- _Problem to work on_
Please give back, word for word, only the lines starting at the one containing "(hb : ∀ a, branch" and ending at the one containing "cases branch (clearPending s) <;> rfl" within the material below.

- _Data to process_

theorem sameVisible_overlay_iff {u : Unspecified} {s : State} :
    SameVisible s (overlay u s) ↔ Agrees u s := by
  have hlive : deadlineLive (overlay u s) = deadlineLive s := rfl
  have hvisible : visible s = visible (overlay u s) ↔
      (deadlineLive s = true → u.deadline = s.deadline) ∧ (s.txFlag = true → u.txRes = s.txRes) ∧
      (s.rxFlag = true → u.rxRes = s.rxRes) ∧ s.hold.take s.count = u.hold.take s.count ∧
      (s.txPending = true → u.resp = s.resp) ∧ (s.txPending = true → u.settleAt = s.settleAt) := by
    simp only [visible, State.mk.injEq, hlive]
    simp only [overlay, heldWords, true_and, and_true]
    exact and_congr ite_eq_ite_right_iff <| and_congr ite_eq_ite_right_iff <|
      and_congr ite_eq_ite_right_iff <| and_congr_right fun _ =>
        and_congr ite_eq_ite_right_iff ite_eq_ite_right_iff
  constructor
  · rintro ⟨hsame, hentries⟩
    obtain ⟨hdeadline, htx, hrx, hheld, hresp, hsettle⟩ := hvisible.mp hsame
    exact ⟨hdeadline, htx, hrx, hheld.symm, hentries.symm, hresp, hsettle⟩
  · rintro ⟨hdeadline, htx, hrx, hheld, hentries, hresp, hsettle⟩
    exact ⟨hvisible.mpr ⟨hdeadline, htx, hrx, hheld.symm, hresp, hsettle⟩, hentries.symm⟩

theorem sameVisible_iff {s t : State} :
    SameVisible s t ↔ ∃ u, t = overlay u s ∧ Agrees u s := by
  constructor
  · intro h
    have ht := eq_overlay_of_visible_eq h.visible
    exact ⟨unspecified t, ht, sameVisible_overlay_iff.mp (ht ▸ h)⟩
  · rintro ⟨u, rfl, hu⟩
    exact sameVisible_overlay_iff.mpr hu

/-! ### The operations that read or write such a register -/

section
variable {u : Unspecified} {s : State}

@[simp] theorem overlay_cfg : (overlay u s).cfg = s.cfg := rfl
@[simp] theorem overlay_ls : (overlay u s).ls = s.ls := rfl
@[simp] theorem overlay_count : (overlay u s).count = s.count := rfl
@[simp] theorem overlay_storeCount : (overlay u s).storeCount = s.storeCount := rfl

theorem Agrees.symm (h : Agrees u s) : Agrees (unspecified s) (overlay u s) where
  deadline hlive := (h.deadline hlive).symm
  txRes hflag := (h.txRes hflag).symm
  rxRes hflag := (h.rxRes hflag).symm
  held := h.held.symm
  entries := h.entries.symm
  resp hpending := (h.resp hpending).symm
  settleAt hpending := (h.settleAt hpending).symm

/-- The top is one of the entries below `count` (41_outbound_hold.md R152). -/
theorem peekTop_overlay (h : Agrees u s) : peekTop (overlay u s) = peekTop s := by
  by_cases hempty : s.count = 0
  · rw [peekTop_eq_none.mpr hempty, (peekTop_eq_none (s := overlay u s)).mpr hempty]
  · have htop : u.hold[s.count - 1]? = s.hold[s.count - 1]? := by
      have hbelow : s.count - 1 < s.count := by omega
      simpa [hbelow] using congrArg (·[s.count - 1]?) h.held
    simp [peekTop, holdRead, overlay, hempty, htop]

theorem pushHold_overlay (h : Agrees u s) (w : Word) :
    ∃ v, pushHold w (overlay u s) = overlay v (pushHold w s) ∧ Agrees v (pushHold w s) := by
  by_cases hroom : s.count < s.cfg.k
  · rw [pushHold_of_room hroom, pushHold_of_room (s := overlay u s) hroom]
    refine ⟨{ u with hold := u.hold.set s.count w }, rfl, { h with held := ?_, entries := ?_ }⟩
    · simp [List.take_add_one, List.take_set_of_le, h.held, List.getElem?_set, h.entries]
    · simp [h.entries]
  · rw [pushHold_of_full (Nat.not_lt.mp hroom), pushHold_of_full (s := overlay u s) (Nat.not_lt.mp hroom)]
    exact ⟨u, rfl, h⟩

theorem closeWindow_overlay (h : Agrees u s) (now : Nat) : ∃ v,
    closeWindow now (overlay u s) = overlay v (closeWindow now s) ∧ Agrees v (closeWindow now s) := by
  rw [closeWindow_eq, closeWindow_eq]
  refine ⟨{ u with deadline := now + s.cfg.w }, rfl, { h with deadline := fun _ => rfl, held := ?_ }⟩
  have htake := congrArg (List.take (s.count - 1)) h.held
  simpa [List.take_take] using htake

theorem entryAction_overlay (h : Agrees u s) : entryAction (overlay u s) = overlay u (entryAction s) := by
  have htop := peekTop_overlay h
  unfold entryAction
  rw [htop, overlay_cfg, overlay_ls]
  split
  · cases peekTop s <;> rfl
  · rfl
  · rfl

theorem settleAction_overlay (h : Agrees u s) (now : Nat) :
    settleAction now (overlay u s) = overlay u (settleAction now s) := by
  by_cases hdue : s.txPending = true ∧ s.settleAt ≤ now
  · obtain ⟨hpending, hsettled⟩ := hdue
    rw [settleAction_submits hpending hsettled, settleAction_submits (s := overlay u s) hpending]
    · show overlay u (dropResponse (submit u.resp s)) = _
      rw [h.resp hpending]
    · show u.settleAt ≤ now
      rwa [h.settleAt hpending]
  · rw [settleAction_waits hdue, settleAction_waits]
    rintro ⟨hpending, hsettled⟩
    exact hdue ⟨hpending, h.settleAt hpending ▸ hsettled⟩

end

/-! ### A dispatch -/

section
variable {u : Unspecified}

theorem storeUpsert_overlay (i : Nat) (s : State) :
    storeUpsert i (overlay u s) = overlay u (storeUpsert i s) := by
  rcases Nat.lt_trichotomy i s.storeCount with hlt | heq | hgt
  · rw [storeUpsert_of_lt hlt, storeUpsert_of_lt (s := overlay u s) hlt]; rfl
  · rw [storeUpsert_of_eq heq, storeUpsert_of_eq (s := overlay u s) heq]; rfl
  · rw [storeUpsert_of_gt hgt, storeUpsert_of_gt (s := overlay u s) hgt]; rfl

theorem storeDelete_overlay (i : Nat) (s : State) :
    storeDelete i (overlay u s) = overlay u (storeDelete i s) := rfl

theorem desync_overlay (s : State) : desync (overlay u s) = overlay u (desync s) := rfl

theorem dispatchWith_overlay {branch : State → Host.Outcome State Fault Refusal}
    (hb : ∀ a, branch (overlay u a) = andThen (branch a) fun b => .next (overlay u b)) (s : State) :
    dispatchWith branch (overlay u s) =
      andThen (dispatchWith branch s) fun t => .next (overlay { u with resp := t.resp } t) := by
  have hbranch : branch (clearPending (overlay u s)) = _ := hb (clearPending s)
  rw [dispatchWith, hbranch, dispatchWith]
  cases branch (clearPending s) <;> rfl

...

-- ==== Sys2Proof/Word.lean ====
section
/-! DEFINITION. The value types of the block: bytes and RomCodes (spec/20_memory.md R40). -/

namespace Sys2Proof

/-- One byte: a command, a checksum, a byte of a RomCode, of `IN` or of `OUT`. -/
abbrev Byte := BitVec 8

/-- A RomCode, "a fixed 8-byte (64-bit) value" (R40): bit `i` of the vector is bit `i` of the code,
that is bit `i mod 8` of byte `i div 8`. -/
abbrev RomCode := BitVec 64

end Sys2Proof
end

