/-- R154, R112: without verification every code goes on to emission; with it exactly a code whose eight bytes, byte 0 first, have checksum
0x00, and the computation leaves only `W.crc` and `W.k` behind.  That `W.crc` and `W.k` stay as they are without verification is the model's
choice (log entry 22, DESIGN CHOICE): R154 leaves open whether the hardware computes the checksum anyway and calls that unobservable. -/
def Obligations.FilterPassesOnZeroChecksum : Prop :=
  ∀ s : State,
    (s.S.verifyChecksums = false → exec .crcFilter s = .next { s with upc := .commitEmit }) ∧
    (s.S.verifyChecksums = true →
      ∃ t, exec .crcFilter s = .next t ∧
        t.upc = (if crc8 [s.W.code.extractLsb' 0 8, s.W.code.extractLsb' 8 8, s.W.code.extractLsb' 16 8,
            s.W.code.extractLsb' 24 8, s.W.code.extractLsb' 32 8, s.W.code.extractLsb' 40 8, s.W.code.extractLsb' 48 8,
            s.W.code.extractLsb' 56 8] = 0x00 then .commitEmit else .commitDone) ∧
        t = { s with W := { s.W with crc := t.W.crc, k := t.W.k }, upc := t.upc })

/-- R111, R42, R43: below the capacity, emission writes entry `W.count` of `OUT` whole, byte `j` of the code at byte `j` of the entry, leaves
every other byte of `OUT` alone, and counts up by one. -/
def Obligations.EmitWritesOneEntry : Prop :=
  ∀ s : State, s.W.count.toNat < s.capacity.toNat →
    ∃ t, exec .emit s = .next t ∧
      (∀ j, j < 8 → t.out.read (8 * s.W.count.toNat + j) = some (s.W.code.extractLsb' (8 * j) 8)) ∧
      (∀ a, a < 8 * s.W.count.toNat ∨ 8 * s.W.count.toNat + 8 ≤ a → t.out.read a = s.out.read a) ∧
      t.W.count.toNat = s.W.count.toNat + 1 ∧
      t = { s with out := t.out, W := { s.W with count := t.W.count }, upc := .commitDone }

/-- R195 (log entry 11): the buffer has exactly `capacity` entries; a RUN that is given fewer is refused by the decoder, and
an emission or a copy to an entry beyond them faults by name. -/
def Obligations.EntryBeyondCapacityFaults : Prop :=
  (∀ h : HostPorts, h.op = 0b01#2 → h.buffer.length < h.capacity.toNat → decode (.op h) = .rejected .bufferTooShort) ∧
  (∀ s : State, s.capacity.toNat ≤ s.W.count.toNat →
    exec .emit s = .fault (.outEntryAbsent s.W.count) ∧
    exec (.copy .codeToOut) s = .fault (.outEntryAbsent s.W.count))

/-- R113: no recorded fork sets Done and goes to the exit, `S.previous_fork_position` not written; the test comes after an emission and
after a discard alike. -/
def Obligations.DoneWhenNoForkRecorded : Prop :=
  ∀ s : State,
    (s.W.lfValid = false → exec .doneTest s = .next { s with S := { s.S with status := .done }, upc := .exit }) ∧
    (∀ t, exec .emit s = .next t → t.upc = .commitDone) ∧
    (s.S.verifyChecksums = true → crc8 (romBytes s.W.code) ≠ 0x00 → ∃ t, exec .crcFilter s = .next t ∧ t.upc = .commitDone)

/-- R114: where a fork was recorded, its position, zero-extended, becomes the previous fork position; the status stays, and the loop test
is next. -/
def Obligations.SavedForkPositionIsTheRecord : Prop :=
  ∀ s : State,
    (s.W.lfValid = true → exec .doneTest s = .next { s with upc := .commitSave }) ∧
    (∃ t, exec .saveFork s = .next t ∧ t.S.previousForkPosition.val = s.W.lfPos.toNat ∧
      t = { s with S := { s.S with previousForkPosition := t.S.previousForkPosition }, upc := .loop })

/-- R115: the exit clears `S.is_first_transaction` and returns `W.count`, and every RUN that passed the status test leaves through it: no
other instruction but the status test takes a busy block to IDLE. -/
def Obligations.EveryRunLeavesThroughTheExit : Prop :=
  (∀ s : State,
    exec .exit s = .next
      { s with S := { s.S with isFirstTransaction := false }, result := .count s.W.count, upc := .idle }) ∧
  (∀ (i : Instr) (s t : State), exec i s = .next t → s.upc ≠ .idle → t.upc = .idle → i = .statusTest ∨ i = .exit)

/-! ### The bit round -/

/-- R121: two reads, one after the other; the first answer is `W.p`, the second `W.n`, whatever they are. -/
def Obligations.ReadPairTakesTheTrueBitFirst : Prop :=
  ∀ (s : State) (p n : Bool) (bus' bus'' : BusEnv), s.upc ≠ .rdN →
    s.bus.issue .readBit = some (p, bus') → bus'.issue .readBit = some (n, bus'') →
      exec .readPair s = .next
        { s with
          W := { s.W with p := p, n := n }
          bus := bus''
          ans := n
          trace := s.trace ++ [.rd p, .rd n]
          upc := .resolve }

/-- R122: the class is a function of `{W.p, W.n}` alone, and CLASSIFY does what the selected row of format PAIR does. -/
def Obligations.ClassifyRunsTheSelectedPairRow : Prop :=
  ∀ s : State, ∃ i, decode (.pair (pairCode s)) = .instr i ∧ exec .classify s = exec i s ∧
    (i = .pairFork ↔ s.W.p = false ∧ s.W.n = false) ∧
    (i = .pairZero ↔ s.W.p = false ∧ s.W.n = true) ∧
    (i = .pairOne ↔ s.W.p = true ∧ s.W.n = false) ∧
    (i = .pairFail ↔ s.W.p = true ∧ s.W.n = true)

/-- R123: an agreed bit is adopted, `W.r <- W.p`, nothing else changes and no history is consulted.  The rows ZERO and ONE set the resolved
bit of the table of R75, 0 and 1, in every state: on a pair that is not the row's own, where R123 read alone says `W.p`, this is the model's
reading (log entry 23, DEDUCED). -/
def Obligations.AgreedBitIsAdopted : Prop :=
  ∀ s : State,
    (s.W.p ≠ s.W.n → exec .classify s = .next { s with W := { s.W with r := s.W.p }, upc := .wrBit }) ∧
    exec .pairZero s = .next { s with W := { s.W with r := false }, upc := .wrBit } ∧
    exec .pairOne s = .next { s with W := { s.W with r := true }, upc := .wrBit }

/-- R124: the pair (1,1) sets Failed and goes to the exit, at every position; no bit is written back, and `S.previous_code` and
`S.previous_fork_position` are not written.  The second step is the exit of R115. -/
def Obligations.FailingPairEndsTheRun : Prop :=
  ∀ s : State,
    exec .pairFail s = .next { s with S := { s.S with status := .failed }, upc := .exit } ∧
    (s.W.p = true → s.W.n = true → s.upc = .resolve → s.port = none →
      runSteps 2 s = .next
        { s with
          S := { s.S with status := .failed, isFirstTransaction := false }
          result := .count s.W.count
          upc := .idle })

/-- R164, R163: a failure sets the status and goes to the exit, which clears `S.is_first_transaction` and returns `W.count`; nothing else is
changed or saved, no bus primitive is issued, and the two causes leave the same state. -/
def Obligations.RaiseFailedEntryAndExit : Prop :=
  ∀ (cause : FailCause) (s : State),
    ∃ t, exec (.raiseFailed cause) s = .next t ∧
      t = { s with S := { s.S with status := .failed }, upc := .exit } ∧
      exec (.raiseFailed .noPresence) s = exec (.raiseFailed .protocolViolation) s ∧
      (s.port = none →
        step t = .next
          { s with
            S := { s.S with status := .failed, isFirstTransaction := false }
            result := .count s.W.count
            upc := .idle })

- _Response box_
    (hb : ∀ a, branch (overlay u a) = andThen (branch a) fun b => .next (overlay u b)) (s : State) :
    dispatchWith branch (overlay u s) =
      andThen (dispatchWith branch s) fun t => .next (overlay { u with resp := t.resp } t) := by
  have hbranch : branch (clearPending (overlay u s)) = _ := hb (clearPending s)
  rw [dispatchWith, hbranch, dispatchWith]
  cases branch (clearPending s) <;> rfl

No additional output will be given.